Every line from the one with "let b := getDw i.wide dm.toNat c" to the one with "exec (.divs i", including those two, is to be copied exactly; all other lines of the entries below are left out.

Supplied information.
################
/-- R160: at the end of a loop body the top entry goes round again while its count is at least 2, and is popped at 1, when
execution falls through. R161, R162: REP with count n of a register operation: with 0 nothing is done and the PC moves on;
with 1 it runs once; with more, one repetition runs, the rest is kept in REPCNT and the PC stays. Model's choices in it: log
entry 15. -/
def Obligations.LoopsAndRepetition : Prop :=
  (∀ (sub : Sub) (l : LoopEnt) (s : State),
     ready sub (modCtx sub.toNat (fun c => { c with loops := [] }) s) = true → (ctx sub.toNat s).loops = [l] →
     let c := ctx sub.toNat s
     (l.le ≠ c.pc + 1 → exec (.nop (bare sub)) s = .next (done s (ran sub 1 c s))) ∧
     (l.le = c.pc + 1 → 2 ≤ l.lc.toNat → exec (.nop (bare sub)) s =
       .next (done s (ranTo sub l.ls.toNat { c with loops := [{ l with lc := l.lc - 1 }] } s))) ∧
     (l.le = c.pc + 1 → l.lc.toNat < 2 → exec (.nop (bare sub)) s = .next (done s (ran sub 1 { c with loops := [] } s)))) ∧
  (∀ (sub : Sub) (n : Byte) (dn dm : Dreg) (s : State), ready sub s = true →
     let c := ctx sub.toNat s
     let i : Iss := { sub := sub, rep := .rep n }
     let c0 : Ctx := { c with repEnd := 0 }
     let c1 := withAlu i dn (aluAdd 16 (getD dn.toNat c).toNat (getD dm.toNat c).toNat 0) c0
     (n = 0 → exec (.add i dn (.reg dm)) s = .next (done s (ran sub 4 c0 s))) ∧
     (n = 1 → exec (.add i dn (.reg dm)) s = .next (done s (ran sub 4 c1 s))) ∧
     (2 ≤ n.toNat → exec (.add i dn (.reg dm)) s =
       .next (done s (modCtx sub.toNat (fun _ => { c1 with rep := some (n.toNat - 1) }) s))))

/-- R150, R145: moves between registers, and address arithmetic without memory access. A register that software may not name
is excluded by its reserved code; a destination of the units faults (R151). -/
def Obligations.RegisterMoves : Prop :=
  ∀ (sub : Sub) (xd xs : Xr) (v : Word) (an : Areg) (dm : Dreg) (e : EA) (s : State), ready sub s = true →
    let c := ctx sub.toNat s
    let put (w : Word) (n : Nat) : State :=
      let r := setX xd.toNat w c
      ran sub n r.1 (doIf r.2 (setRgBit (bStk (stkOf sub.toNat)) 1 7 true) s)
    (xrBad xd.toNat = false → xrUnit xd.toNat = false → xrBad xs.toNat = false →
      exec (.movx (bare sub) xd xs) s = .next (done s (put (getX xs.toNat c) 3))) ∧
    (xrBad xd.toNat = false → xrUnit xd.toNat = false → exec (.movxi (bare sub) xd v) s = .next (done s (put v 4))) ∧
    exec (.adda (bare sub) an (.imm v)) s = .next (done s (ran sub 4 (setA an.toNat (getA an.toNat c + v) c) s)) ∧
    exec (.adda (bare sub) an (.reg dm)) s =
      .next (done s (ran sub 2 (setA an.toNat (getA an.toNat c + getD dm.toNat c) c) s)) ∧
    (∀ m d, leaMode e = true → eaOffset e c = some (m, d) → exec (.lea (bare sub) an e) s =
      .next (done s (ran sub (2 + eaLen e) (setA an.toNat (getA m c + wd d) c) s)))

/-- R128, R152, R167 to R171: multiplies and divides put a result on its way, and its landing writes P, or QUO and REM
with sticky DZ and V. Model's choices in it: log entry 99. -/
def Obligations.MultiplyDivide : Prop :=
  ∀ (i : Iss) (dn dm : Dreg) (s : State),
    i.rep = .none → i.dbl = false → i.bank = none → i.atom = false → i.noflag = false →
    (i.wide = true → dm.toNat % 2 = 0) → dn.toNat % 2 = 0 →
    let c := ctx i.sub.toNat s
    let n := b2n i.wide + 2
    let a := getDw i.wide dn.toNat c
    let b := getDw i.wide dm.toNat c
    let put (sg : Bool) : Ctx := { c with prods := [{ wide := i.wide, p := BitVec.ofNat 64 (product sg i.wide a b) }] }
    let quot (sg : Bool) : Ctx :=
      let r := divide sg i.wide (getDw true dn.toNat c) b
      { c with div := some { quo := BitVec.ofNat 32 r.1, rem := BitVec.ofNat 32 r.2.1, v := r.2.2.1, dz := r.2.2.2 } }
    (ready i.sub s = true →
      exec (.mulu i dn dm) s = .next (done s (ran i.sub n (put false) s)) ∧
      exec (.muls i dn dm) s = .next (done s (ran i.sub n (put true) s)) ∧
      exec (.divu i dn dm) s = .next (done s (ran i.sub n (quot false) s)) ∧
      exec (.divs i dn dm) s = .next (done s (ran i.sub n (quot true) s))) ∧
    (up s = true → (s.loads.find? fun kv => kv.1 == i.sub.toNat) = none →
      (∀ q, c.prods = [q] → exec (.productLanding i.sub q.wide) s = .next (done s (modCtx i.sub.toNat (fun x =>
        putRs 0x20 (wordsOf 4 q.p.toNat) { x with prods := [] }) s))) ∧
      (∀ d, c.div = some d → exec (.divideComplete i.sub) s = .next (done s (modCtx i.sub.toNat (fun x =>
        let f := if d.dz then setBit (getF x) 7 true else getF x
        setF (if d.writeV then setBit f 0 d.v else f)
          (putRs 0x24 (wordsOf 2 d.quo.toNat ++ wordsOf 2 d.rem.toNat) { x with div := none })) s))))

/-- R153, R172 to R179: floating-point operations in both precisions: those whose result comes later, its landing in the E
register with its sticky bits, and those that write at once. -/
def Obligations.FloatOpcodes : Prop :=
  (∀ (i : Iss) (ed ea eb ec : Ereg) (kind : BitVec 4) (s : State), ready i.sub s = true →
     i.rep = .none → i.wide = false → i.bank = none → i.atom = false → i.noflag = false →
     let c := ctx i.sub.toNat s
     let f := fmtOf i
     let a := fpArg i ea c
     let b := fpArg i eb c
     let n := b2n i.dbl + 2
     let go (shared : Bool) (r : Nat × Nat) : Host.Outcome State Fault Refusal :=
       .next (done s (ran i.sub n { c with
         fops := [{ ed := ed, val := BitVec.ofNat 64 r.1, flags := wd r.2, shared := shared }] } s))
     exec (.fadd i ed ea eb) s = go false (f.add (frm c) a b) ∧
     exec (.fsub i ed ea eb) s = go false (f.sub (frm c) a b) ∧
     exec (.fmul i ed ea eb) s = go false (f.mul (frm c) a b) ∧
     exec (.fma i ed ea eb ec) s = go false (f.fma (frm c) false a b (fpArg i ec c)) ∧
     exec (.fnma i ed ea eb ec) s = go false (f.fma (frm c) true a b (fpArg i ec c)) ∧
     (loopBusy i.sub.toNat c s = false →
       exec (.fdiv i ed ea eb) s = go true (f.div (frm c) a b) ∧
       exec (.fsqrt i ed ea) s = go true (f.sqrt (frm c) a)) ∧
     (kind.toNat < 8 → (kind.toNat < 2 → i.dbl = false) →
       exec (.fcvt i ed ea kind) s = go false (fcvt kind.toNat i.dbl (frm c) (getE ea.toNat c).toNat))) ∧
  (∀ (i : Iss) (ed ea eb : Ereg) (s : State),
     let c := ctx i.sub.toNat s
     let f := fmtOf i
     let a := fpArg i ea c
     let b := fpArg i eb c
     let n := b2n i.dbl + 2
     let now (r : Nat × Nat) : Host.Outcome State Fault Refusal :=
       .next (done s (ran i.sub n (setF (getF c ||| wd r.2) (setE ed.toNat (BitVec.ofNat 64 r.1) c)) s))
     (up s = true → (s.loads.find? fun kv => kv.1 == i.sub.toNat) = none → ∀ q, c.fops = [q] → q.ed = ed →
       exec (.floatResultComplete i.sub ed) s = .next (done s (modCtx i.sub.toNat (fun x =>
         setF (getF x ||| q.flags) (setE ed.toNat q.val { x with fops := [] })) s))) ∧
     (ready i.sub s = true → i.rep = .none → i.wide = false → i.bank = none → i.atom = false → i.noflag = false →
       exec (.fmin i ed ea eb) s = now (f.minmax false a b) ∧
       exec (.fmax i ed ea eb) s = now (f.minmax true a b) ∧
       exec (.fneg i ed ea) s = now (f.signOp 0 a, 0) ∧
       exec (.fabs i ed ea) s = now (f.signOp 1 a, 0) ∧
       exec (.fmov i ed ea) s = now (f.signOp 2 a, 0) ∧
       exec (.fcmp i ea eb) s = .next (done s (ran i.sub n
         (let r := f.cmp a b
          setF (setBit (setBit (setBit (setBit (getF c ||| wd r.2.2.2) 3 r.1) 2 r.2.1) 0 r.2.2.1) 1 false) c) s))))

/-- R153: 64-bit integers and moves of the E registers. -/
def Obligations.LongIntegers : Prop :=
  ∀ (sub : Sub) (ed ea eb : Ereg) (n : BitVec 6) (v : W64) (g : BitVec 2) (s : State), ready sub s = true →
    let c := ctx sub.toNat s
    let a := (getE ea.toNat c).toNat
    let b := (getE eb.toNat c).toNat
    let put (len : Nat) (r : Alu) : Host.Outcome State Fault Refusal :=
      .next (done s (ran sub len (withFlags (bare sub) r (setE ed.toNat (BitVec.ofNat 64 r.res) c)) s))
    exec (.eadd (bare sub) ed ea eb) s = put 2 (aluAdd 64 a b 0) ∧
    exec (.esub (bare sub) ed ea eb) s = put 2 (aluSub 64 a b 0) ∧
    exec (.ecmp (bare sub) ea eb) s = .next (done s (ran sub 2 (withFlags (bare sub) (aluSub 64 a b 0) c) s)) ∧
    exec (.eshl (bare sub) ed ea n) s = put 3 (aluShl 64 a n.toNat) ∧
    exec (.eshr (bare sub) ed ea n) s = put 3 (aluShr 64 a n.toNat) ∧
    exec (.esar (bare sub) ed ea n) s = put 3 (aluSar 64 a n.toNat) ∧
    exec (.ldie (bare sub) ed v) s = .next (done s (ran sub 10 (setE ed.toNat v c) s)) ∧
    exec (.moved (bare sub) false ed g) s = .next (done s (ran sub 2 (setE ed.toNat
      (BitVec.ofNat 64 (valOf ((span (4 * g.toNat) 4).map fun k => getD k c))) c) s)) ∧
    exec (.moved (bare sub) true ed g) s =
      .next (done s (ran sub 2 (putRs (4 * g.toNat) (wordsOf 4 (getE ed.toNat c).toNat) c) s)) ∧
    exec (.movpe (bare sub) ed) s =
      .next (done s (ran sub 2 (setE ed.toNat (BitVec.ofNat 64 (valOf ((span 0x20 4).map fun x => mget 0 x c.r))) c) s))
################
Final answer.
    let b := getDw i.wide dm.toNat c
    let put (sg : Bool) : Ctx := { c with prods := [{ wide := i.wide, p := BitVec.ofNat 64 (product sg i.wide a b) }] }
    let quot (sg : Bool) : Ctx :=
      let r := divide sg i.wide (getDw true dn.toNat c) b
      { c with div := some { quo := BitVec.ofNat 32 r.1, rem := BitVec.ofNat 32 r.2.1, v := r.2.2.1, dz := r.2.2.2 } }
    (ready i.sub s = true →
      exec (.mulu i dn dm) s = .next (done s (ran i.sub n (put false) s)) ∧
      exec (.muls i dn dm) s = .next (done s (ran i.sub n (put true) s)) ∧
      exec (.divu i dn dm) s = .next (done s (ran i.sub n (quot false) s)) ∧
      exec (.divs i dn dm) s = .next (done s (ran i.sub n (quot true) s))) ∧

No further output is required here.